Слезы начали катиться по моим щекам.
Я боялась, что Круз остановится, но он не остановился.
Круз сцеловал каждую из них, скользя в меня и выходя, не из-за собственного удовольствия, как я подозревала, а потому что он знал, что, если мы остановимся, я буду чувствовать себя полной неудачницей и не смогу больше смотреть в глаза ни ему, ни себе.
– Мне жаль.
Он поцеловал меня в нос, и я поверила ему.
– Мне очень жаль.
Он поцеловал боковую часть моей челюсти.
– Ужасно жаль.
Но после первых нескольких минут все стало хорошо. Не безумно хорошо. Мне все еще было гораздо приятнее, когда Круз Костелло съедал меня, а не подходил опасно близко к тому, чтобы засунуть в меня ребенка.
Но все равно, пятерка за старание и четверка с плюсом за то, как я себя чувствовала. Полной, расслабленной и насытившейся.
Я не кончила, но была близка к этому.
Он, как и обещал, поняв, что близок к развязке, вышел из меня, несколько раз провел рукой по члену и кончил в презерватив.

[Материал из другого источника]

-- ==== Sys2Proof/Machine/Eoi.lean ====
section
/-! DEFINITION. End of input in the five active states (spec/41_framing.md R108), and any token after it (R109). -/

namespace Sys2Proof.Machine

/-- EOI.SEARCH_SYNC (R108). -/
def execEoiSearchSync (s : State) : Result := .next s.printStats

/-- EOI.READ_SYNC (R108). -/
def execEoiReadSync (s : State) : Result := .next s.printStats

/-- EOI.READ_LENGTH (R108). -/
def execEoiReadLength (s : State) : Result := .next s.printStats

/-- EOI.READ_PACKET: the partial packet is dropped, not counted (R42, R108). An `idx` out of range faults first (R23, R165): R108 does
not repeat that check, and that it holds for an EOI too is log entry 17. -/
def execEoiReadPacket (s : State) : Result :=
  if s.packetInRange then .next s.printStats else raiseIllegalState

/-- EOI.READ_CHECKSUM: the partial checksum is dropped, no candidate is counted (R42, R108). An `idx` out of range faults first (R23,
R165; log entry 17). -/
def execEoiReadChecksum (s : State) : Result :=
  if s.checksumInRange then .next s.printStats else raiseIllegalState

/-- ANY.EXITING: no effect; only reset leaves EXITING (R109). -/
def execAnyExiting (s : State) : Result := .next s

end Sys2Proof.Machine
end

После этого мы просто молча смотрели на потолок. Его рука была закинута мне на плечи. По телевизору перед нами без звука шел фильм «Энни Холл». Я разрывалась между тем, чтобы заплакать и поругаться с ним.
Я не сделала ни того, ни другого.
Вместо этого я потрепала вьющиеся светлые волосы на его груди и пробормотала ему в подмышку:
– Ничего, если я останусь на ночь?
Он поцеловал мои волосы, но ничего не ответил.
Я восприняла это как «да».
Шестнадцать
Теннесси
Следующие шесть дней были неожиданным блаженством, дни я проводила с Мишкой, а палящие жаркие ночи – с Крузом.
Наши семьи много чего делали вместе, но мне удавалось сбегать, сославшись на то, что я не та, с кем Костелло действительно нужно знакомиться, и у меня есть сын-подросток, который не считает бридж и гольф слишком увлекательными.
(Эта часть была ложью. То есть нет, Мишка не считал бридж и гольф развлечением. Но он был с Лэндоном большую часть дня, оставляя меня загорать и читать книги, которые Тринити взяла с собой в поездку.)
Поскольку Мишка все еще жил с бабушкой и дедушкой, моя каюта была в полном моем распоряжении. Но я все равно старалась проводить наши секс-марафоны у Круза.
Наши семьи слепо доверяли добродетели (и здравомыслию) Круза в том, что он не хочет прикасаться ко мне, поэтому никто не догадывался, сколько времени мы проводили вместе. Особенно когда они все еще думали, что он встречался с идеальной Габби. И даже когда выяснилось, что никто из нас ни разу не был на семейных сборищах после ужина.
Я
Однажды после ужина она попыталась загнать меня в угол и небрежно спросила, знаю ли я Габриэллу, которую та называла своей будущей невесткой, хотя любой здравомыслящий человек мог бы сказать, что в имени Габриэлла Костелло слишком много букв «л».
– Она подружка невесты моей сестры, – сухо ответила я, делая глоток чая со льдом.
– Как интересно. Многие бы решили, что Тринити выберет тебя.
Я пожала плечами.
– Тринити имеет право принимать собственные решения. В любом случае, я уверена, что Габриэлла и Круз расстались.
Я сказала это, чтобы показать ей, что я ее не боюсь, хотя вообще-то боялась, и еще как. А не потому, что у меня были какие-то мысли о свидании с Крузом.
– Я уверена, что они снова будут вместе. Она ему очень дорога.
– Определенно так, мэм.
Я хотела сказать ей, что это неправда. Что это я ему небезразлична. Что в другом мире, в другое время, мы могли бы быть парой.
Если бы я не ударила его по горлу.
Если бы я не встречалась с его лучшим другом, когда на самом деле сохла по нему, как и весь наш город.
Я была полна клише. Любить Круза Костелло было равносильно тому, как в девяностые все вешали плакаты с изображениями Брэда Питта или Тома Круза на стену.